As stated previously, 3's partner in Spain is Movistar and/or Yoigo.


----------



## rustyraider (Apr 7, 2015)

snikpoh said:


> As stated previously, 3's partner in Spain is Movistar and/or Yoigo.


Thanks. Is that good or bad?


----------



## snikpoh (Nov 19, 2007)

rustyraider said:


> Thanks. Is that good or bad?


They are the largest supplier (I think) and I'm told their connection for data is good.

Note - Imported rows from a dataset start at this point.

/-- Settles O15: each shared operation completes on plain memory. -/
theorem everyInstructionCompletesOnPlainMemory : Obligations.EveryInstructionCompletesOnPlainMemory := by
  intro i s hs hjsr
  rw [exec_eq_meaningOf]
  exact hs.meaningOf_completes hjsr

/-- Settles O53: each shared operation advances by the size of its operand's format. -/
theorem straightLineAdvancesPC : Obligations.StraightLineAdvancesPC := fun _ _ t h hstraight =>
  exec_advancesBy hstraight t h

/-- Settles O13: the byte is stored, and every other address keeps its byte and its kind. -/
theorem readAfterWrite : Obligations.ReadAfterWrite := by
  intro s a b v hram
  refine ⟨s.poke a v, writeByte_eq_next.2 ⟨hram, rfl⟩, readByte_eq_next.2 ⟨.inl hram, ?_⟩, fun hne => ?_⟩
  · exact (peek_poke_self a v s).symm
  · rw [readByte, readByte, peek_poke_ne v s hne]
    rfl

/-- Settles O14: an access asks the kind of its address first. -/
theorem meaninglessAccessStops : Obligations.MeaninglessAccessStops := by
  refine fun s a v => ⟨fun h => ?_, fun h => ?_, fun h => ?_⟩ <;> simp only [readByte, writeByte, h, and_self]

/-- Settles O18: the next input sets the line and may set the latch; without one the state is as it was. -/
theorem envInputTakenIn : Obligations.EnvInputTakenIn := by
  refine ⟨fun s h => ?_, fun s e later h => sampleEnv_of_cons h⟩
  simp only [sampleEnv, h]

/-- Settles O8: the pointer of RESET in blank memory is two blank bytes. -/
theorem resetStateAsTabulated : Obligations.ResetStateAsTabulated := ⟨rfl, rfl, rfl, rfl⟩

/-- Settles O9: a memory that lists no byte is canonical. -/
theorem resetMemoryCanonical : Obligations.ResetMemoryCanonical := rfl

/-- Settles O17: RESET is first at the boundary, and its event starts from the state with Env's input taken in. -/
theorem resetEventTaken : Obligations.ResetEventTaken := by
  intro s e later start henv hreset hread
  have hasserted : resetAsserted s = true := by simp only [resetAsserted, henv, hreset]
  have hread' : read16 resetVector (sampleEnv s) = .next start :=
    (read16_eq (sampleEnv_mem s) (sampleEnv_memMap s) _).trans hread
  refine ⟨_, (step_of_resetAsserted hasserted).trans (resetEvent_eq_next.2 ⟨start, hread', rfl⟩), rfl, rfl, rfl, rfl, ?_⟩
  rw [sampleEnv_of_cons henv]
  exact ⟨rfl, rfl, rfl, rfl⟩

/-- Settles O19: what is pending and unmasked is asked about at the boundary, NMI first. -/
theorem requestsByPriorityAndMask : Obligations.RequestsByPriorityAndMask := by
  rintro s t hreset rfl
  refine ⟨fun hnmi => ?_, fun hnmi hirq hI => ?_, fun hnmi hmasked => ?_⟩
  · have hreq : requestPresent (sampleEnv s) = true := by rw [requestPresent, hnmi, Bool.true_or]
    rw [step_of_requestPresent hreset hreq, if_pos hnmi]
  · have hreq : requestPresent (sampleEnv s) = true := by
      rw [requestPresent, irqEligible, hnmi, hirq, hI]
      rfl
    simp only [step_of_requestPresent hreset hreq, hnmi, Bool.false_eq_true, if_false]
  · have hreq : requestPresent (sampleEnv s) = false := by
      rw [requestPresent, irqEligible, hnmi]
      obtain hirq | hI := hmasked
      · rw [hirq]
        rfl
      · rw [hI, Bool.not_true, Bool.and_false]
        rfl
    exact step_of_no_request hreset hreq

end Sys2Proof.Proofs
end

section
/-! SUPPORT. Compares, TRB and TSB, and the sums. The next state of each over its operand, and the binary and decimal results as
numbers. -/

namespace Sys2Proof.Machine

variable {i : Instr} {s : State}

/-! ## Compares, TRB and TSB -/

/-- A difference is zero just where the bytes are equal. -/
theorem sub_beq_zero (r m : Byte) : (r - m == 0) = decide (r = m) := by
  rw [Bool.eq_iff_iff, beq_iff_eq, decide_eq_true_eq, sub_eq_zero]

/-- A compare writes N, Z and C from the unsigned difference and goes on (44_logical.md R154 to R156). -/
theorem exec_compare {r : Reg} {src : Source} {m : Byte}
    (hmean : meaningOf i.mnemonic i.operand s = onSource i.operand (compare r) s)
    (hsrc : i.operand.source? = some src) (hread : readSource src s = .next m) :
    exec i s = .next { s with
      C := decide (m.toNat ≤ (s.reg r).toNat), Z := decide (s.reg r = m), N := (s.reg r - m)[7]
      PC := s.PC + BitVec.ofNat 16 i.size } := by
  rw [exec_readOp hmean hsrc rfl hread, ← sub_beq_zero]
  rfl

/-- TRB and TSB store the changed byte, take Z from the old one and go on (44_logical.md R157, R158). -/
theorem exec_testAndChange {f : Byte → Byte → Byte} {m : MemMode} {ea : Addr}
    (hmean : meaningOf i.mnemonic i.operand s = onMem i.operand (testAndChange f) s) (hop : i.operand = .mem m)
    (hea : effectiveAddress m s = .next ea) (hram : s.kindOf ea = .ram) :
    exec i s = .next (((s.poke ea (f s.A (s.peek ea))).setTestZ (s.peek ea)).advance i.size) := by
  rw [exec_eq_of_mem hmean hop, Instr.size, hop]
  exact modifyMem_eq_next.2 ⟨ea, hea, hram, rfl⟩

/-! ## Binary sums -/

/-- Bit 7 of a byte says that its number is at least 128 (00_scope.md section 5). -/
theorem byte_sign (v : Byte) : v[7] = true ↔ 128 ≤ v.toNat := by
  have hlt := v.isLt
  rw [byte_getElem_eq_decide v 7 (by decide), decide_eq_true_eq]
  omega

/-- The test of bit 7 that the overflow bit ends in: both pairs differ in sign (45_math.md R165, R166). -/
theorem signs_differ (a b c d : Byte) :
    ((a ^^^ b) &&& (c ^^^ d) &&& 0x80 != 0) = true ↔
      ¬ (128 ≤ a.toNat ↔ 128 ≤ b.toNat) ∧ ¬ (128 ≤ c.toNat ↔ 128 ≤ d.toNat) := by
  have hbit : ∀ x : Byte, (x &&& 0x80 != 0) = x[7] := fun x => by
    rw [show (0x80 : Byte) = BitVec.twoPow 8 7 from rfl, BitVec.and_twoPow, BitVec.getLsbD_eq_getElem (by decide)]
    cases x[7] <;> rfl
  have hxor : ∀ x y : Byte, (x ^^^ y)[7] = true ↔ ¬ (128 ≤ x.toNat ↔ 128 ≤ y.toNat) := fun x y => by
    rw [BitVec.getElem_xor, Bool.xor_iff_ne, Ne, Bool.eq_iff_iff, byte_sign, byte_sign]
  rw [hbit, BitVec.getElem_and, Bool.and_eq_true, hxor, hxor]

/-- A byte as a signed number, by its sign. -/
theorem byte_toInt (v : Byte) : (v.toNat < 128 ∧ v.toInt = v.toNat) ∨ (128 ≤ v.toNat ∧ v.toInt = v.toNat - 256) := by
  have hlt := v.isLt
  rw [BitVec.toInt_eq_toNat_cond]
  split <;> omega

/-- The overflow bit of a binary addition is two's complement overflow (45_math.md R165). -/
theorem addBinary_v (a m : Byte) (c : Bool) :
    (addBinary a m c).v = true ↔ ¬ (-128 ≤ a.toInt + m.toInt + bit c ∧ a.toInt + m.toInt + bit c ≤ 127) := by
  have hr : (BitVec.ofNat 8 (a.toNat + m.toNat + bit c)).toNat = (a.toNat + m.toNat + bit c) % 256 := BitVec.toNat_ofNat _ _
  have hc := bit_le_one c
  have ha := a.isLt
  have hm := m.isLt
  rw [addBinary, signs_differ, hr]
  obtain ⟨hsa, hia⟩ | ⟨hsa, hia⟩ := byte_toInt a <;> obtain ⟨hsm, him⟩ | ⟨hsm, him⟩ := byte_toInt m <;>
    rw [hia, him] <;> omega

/-- The overflow bit of a binary subtraction is two's complement overflow (45_math.md R166). -/
theorem subBinary_v (a m : Byte) (c : Bool) :
    (subBinary a m c).v = true ↔
      ¬ (-128 ≤ a.toInt - m.toInt - (1 - bit c) ∧ a.toInt - m.toInt - (1 - bit c) ≤ 127) := by
  have hr : (BitVec.ofNat 8 (a.toNat + (255 - m.toNat) + bit c)).toNat = (a.toNat + (255 - m.toNat) + bit c) % 256 :=
    BitVec.toNat_ofNat _ _
  have hc := bit_le_one c
  have ha := a.isLt
  have hm := m.isLt
  rw [subBinary, signs_differ, hr]
  obtain ⟨hsa, hia⟩ | ⟨hsa, hia⟩ := byte_toInt a <;> obtain ⟨hsm, him⟩ | ⟨hsm, him⟩ := byte_toInt m <;>
    rw [hia, him] <;> omega

/-- The sum byte, modulo 256 (45_math.md R165). -/
theorem addBinary_r (a m : Byte) (c : Bool) : (addBinary a m c).r = a + m + BitVec.ofNat 8 (bit c) := by
  simp [addBinary, BitVec.ofNat_add]

/-- The adder fed the one's complement gives the difference modulo 256, less the borrow (45_math.md R166). -/
theorem subBinary_r (a m : Byte) (c : Bool) : (subBinary a m c).r = a - m - BitVec.ofNat 8 (1 - bit c) := by
  have hc := bit_le_one c
  have hm := m.isLt
  apply BitVec.eq_of_toNat_eq
  simp only [subBinary, BitVec.toNat_sub, BitVec.toNat_ofNat]
  omega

It really depends where you will be as there isn't universal 4G in Spain - we can't get it here for example.


----------



## AllHeart (Nov 22, 2013)

rustyraider said:


> Thanks. Is that good or bad?


I have Movistar for my internet and land line. It's a huge company here in Spain. I've been with them since moving here, and only had a problem once, which they came and fixed quickly. Internet reliability varies depending on where you live in Spain. 

Here's their website:

https://www.movistar.es/


----------



## xgarb (May 6, 2011)

I'm with Three. After two months they have cut off my roaming. I can't use my phone at all now here!


----------



## Catzoooo (Mar 31, 2015)

I was with Three on The One Plan. Unlimited calls to uk numbers and unlimited internet. Worked fine, only 3G though. And tethering isn't allowed. After nearly 3 months they cut me off without warning. Bought a local SIM card and email'd Three who called me to explain. Roaming is only allowed for 2 months in any period. If you use phone in the uk then return abroad it resets to another 2 months roaming. As I had exceeded this there was nowt I could do. My Three sim is now blocked for 12 months. Luckily I was on a rolling contract so was able to cancel it. 
So be aware if your travels last over 2 months you will be blocked at some point. 
Happy travels


----------



## rustyraider (Apr 7, 2015)

Thanks that really valuable info


----------